- Abbreviation: PT
- Language: Koine Greek
- NT published: 1904
- Textual basis: Byzantine
- Version revision: 1907, 1912
- Publisher: Ecumenical Patriarchate of Constantinople
- Religious affiliation: Eastern Orthodox Church
- Website: www.goarch.org/chapel/greek-new-testament
- John 3:16 "οὕτω γὰρ ἠγάπησεν ὁ Θεὸς τὸν κόσμον, ὥστε τὸν υἱὸν αὐτοῦ τὸν μονογενῆ ἔδωκεν, ἵνα πᾶς ὁ πιστεύων εἰς αὐτὸν μὴ ἀπόληται, ἀλλ᾽ ἔχῃ ζωὴν αἰώνιον.

= Patriarchal text =

New Testament edition

The Patriarchal text, or Patriarchal Text (PT), originally officially published as The New Testament, Approved by the Great Church of Christ (Greek: Ἡ Καινὴ Διαθήκη ἐγκρίσει τῆς Μεγάλης τοῦ Χριστοῦ Ἐκκλησίας), is an edition of the New Testament published by the Ecumenical Patriarchate of Constantinople on 22 February 1904. Two revised editions of the PT were later printed by the Ecumenical Patriarchate, in respectively 1907 and 1912.

The PT is also known as the Antoniades-text (after Professor Vasileios Antoniades), or Patriarchal Greek New Testament.

The PT is entirely in Koine Greek. There is no Greek New Testament text accepted by everyone within the Eastern Orthodox Church, the Patriarchal text is no exception. The text-type of the PT is Byzantine.

== History ==
With the growth of textual criticism in the 18th and 19th century, and particularly the rival eclectic text-type, the Patriarch Constantine V of Constantinople created a committee in 1899 to examine the manuscript tradition of the Eastern Orthodox Church. The committee consisted of Metropolitan Michael Kleovoulos of Sardis, Metropolitan Apostolos Christodoulou of Stavroupoli and Professor Vasileios Antoniades of the Theological School of Halki, who personally studied the 45 texts from Mount Athos and Constantinople. The commission aimed for the creation of a standardized New Testament in the Greek language to reconstruct the ancient documents from the Church's ecclesiastical history.

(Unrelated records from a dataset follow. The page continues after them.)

/-- The hypotheses of the clauses of FirmwareSelfTestAndRecords are met: a line holds the hypotheses of one clause, but for those an earlier line holds. -/
theorem witness_FirmwareSelfTestAndRecords :
    (40 < 288 ∧ bz.present (cctl 40) = true ∧ bz.awake (spad 40) = true ∧ fwd.length ≤ 4096 ∧ (bz.owner (cctl 40) = 0 ∨ bz.part (bz.owner (cctl 40)) ≠ PartState.running)) ∧
    (decide (crc32 (List.map (fun x => BitVec.toNat x) fwd) = fwc) = true) ∧
    ((decide (crc32 (List.map (fun x => BitVec.toNat x) fwd) = 0) = false) ∧ (SMap.get (fun x => 0) bz.boot.fwTries (40 * 65536 + 5) < 3)) ∧
    (fw3.present (cctl 40) = true ∧ fw3.awake (spad 40) = true ∧ (fw3.owner (cctl 40) = 0 ∨ fw3.part (fw3.owner (cctl 40)) ≠ PartState.running) ∧ (3 ≤ SMap.get (fun x => 0) fw3.boot.fwTries (40 * 65536 + 5))) ∧
    (firmwareSelfTestAndRecords1.present (cctl 40) = true ∧ firmwareSelfTestAndRecords1.awake (spad 40) = true ∧ (firmwareSelfTestAndRecords1.owner (cctl 40) = 0 ∨ firmwareSelfTestAndRecords1.part (firmwareSelfTestAndRecords1.owner (cctl 40)) ≠ PartState.running) ∧ (3 ≤ SMap.get (fun x => 0) firmwareSelfTestAndRecords1.boot.fwTries (40 * 65536 + 5))) ∧
    (rn5.present (cctl 40) = true ∧ rn5.awake (spad 40) = true ∧ rn5.owner (cctl 40) ≠ 0 ∧ rn5.part (rn5.owner (cctl 40)) = PartState.running) ∧
    (firmwareSelfTestAndRecords2.passes (.bureau : Req) pBist 64 = true ∧ (1 : Word).bits 2 1 = 0 ∧ firmwareSelfTestAndRecords2.allFree = true ∧ (firmwareSelfTestAndRecords2.flag pBist 108 0 || decide (firmwareSelfTestAndRecords2.fld pBist 68 2 0 = 3)) = false) ∧
    (firmwareSelfTestAndRecords3.passes (.bureau : Req) pBist 64 = true ∧ firmwareSelfTestAndRecords3.allFree = true ∧ (firmwareSelfTestAndRecords3.flag pBist 108 0 || decide (firmwareSelfTestAndRecords3.fld pBist 68 2 0 = 3)) = false) ∧
    (sz.passes (.bureau : Req) pBist 64 = true ∧ (sz.allFree = false ∨ (sz.flag pBist 108 0 || decide (sz.fld pBist 68 2 0 = 3)) = true)) ∧
    (firmwareSelfTestAndRecords4.passes (.bureau : Req) pBist 64 = true ∧ (firmwareSelfTestAndRecords4.allFree = false ∨ (firmwareSelfTestAndRecords4.flag pBist 108 0 || decide (firmwareSelfTestAndRecords4.fld pBist 68 2 0 = 3)) = true)) ∧
    ((2 : Word).bit 0 = false ∧ (2 : Word).bit 2 = false ∧ firmwareSelfTestAndRecords2.boot.strapSvc = true) ∧
    (firmwareSelfTestAndRecords3.allFree = false ∨ firmwareSelfTestAndRecords3.boot.strapSvc = false) ∧
    ((4 : Word).bits 1 0 = 0) ∧
    (sz.allFree = false ∨ sz.boot.strapSvc = false ∨ (sz.flag pBist 108 0 || decide (sz.fld pBist 68 2 0 = 3)) = true) ∧
    ((tst.fld pBist 68 2 0 = 3 ∨ tst.flag pBist 108 0 = true) ∧ tst.devState ≠ 0 ∧ (tst.fld pBist 68 2 0 = 3 → tst.fuses.cabinets ≤ tst.healthyCount ∧ tst.boot.clearMark = false) ∧ (true : Bool) = true) ∧
    ((firmwareSelfTestAndRecords5.fld pBist 68 2 0 = 3 ∨ firmwareSelfTestAndRecords5.flag pBist 108 0 = true) ∧ firmwareSelfTestAndRecords5.devState ≠ 0 ∧ (firmwareSelfTestAndRecords5.fld pBist 68 2 0 = 3 → firmwareSelfTestAndRecords5.fuses.cabinets ≤ firmwareSelfTestAndRecords5.healthyCount ∧ firmwareSelfTestAndRecords5.boot.clearMark = false) ∧ (false : Bool) = false) ∧
    (tst.fld pBist 68 2 0 = 3 ∧ tst.boot.clearMark = false ∧ (⟨3, 2, 1, 60⟩ : Slice).fail ≠ 0 ∧ ((⟨3, 2, 1, 60⟩ : Slice).code = 2 ∨ (⟨3, 2, 1, 60⟩ : Slice).code = 3 ∨ (⟨3, 2, 1, 60⟩ : Slice).code = 4)) ∧
    (mrk.fld pBist 68 2 0 = 3 ∧ mrk.boot.clearMark = true) ∧
    (dty.devState = 2 ∧ dty.boot.recDirty = true) ∧
    (dty.boot.trainDirty = true) :=
  ⟨by and_intros <;> decide +kernel, by and_intros <;> decide +kernel, by and_intros <;> decide +kernel, by and_intros <;> decide +kernel, by and_intros <;> decide +kernel, by and_intros <;> decide +kernel, by and_intros <;> decide +kernel, by and_intros <;> decide +kernel, by and_intros <;> decide +kernel, by and_intros <;> decide +kernel, by and_intros <;> decide +kernel, by and_intros <;> decide +kernel, by and_intros <;> decide +kernel, by and_intros <;> decide +kernel, by and_intros <;> decide +kernel, by and_intros <;> decide +kernel, by and_intros <;> decide +kernel, by and_intros <;> decide +kernel, by and_intros <;> decide +kernel, by and_intros <;> decide +kernel⟩

abbrev dm (d : Nat) (x : Dom) (s : State) : State := s.setDom d x
abbrev dmb (c t : Pwr) (rq : Option Pwr) : Dom := {Dom.reset with cur := c, target := t, latest := t, recorded := rq, busy := true, since := 50000}
abbrev tr (d : Nat) (c t : Pwr) (rq : Option Pwr) : State := dm d (dmb c t rq) pw
abbrev ck (x : Dom) : State := dm 44 x (pw.wrN pPwr 0x4C 44)
abbrev domainsAndDeviceChangeState1 : State := (pw.setFlag (chin 3) 8 0 true)
abbrev domainsAndDeviceChangeState2 : State := (pw.wrN pPwr 0x4C 300)
abbrev domainsAndDeviceChangeState3 : State := (dm 44 (dmb .run .deep none) pw)
abbrev domainsAndDeviceChangeState4 : State := (tr 44 .run .deep none)
abbrev domainsAndDeviceChangeState5 : State := (tr 310 .run .off none)
abbrev domainsAndDeviceChangeState6 : State := (tr 44 .run .sleep (some .run))
abbrev domainsAndDeviceChangeState7 : State := ((tr 295 .idle .run (some .sleep)).setFlag (chin 3) 8 0 true)
abbrev domainsAndDeviceChangeState8 : State := (ck {Dom.reset with fio := true})
abbrev domainsAndDeviceChangeState9 : State := (ck Dom.reset)
abbrev domainsAndDeviceChangeState10 : State := {pw with partState := [(5,.running)]}
abbrev domainsAndDeviceChangeState11 : State := {pw with devPwr := ⟨.run, .deep, none, true, []⟩}
abbrev domainsAndDeviceChangeState12 : State := {pw with devPwr := ⟨.run, .off, none, true, []⟩}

The Patriarchal text was published in 1904. Later revised editions were made in 1907 and 1912, the latter made by Professor Vasileios Antoniades of the Theological School of Halki.

Today the Patriarchal text is commonly used in Greece, with a modified text fixing errors from the 1912 version, is published by the Apostoliki Diakonia, which is the official publishing house of the Church of Greece. Other publishers publish the Patriarchal text as well.

== Textual characteristics ==
The text-type of the PT is Byzantine and uses 116 documents used in the Eastern Orthodox Church lectionaries, 45 of which are from Mount Athos and Constantinople, with the rest coming from Athens and Jerusalem. The source texts used date from 9-16th centuries, with a majority coming from the 10-14th centuries.

The Patriarchal edition of Byzantine text (1904) published in 2020 by the Hellenic Bible Society (Ελληνική Βιβλική Εταιρία) includes the Johannine Comma (1 John 5.7-8), but it is also disputed because the publisher combines the sources to create a slightly different version from the Byzantine Text 1904.

== Translations into English ==
The Patriarchal text has been translated into English and used by certain Eastern Orthodox Bibles in that language. The Eastern / Greek Orthodox Bible uses the Patriarchal text as the basis of its New Testament translation.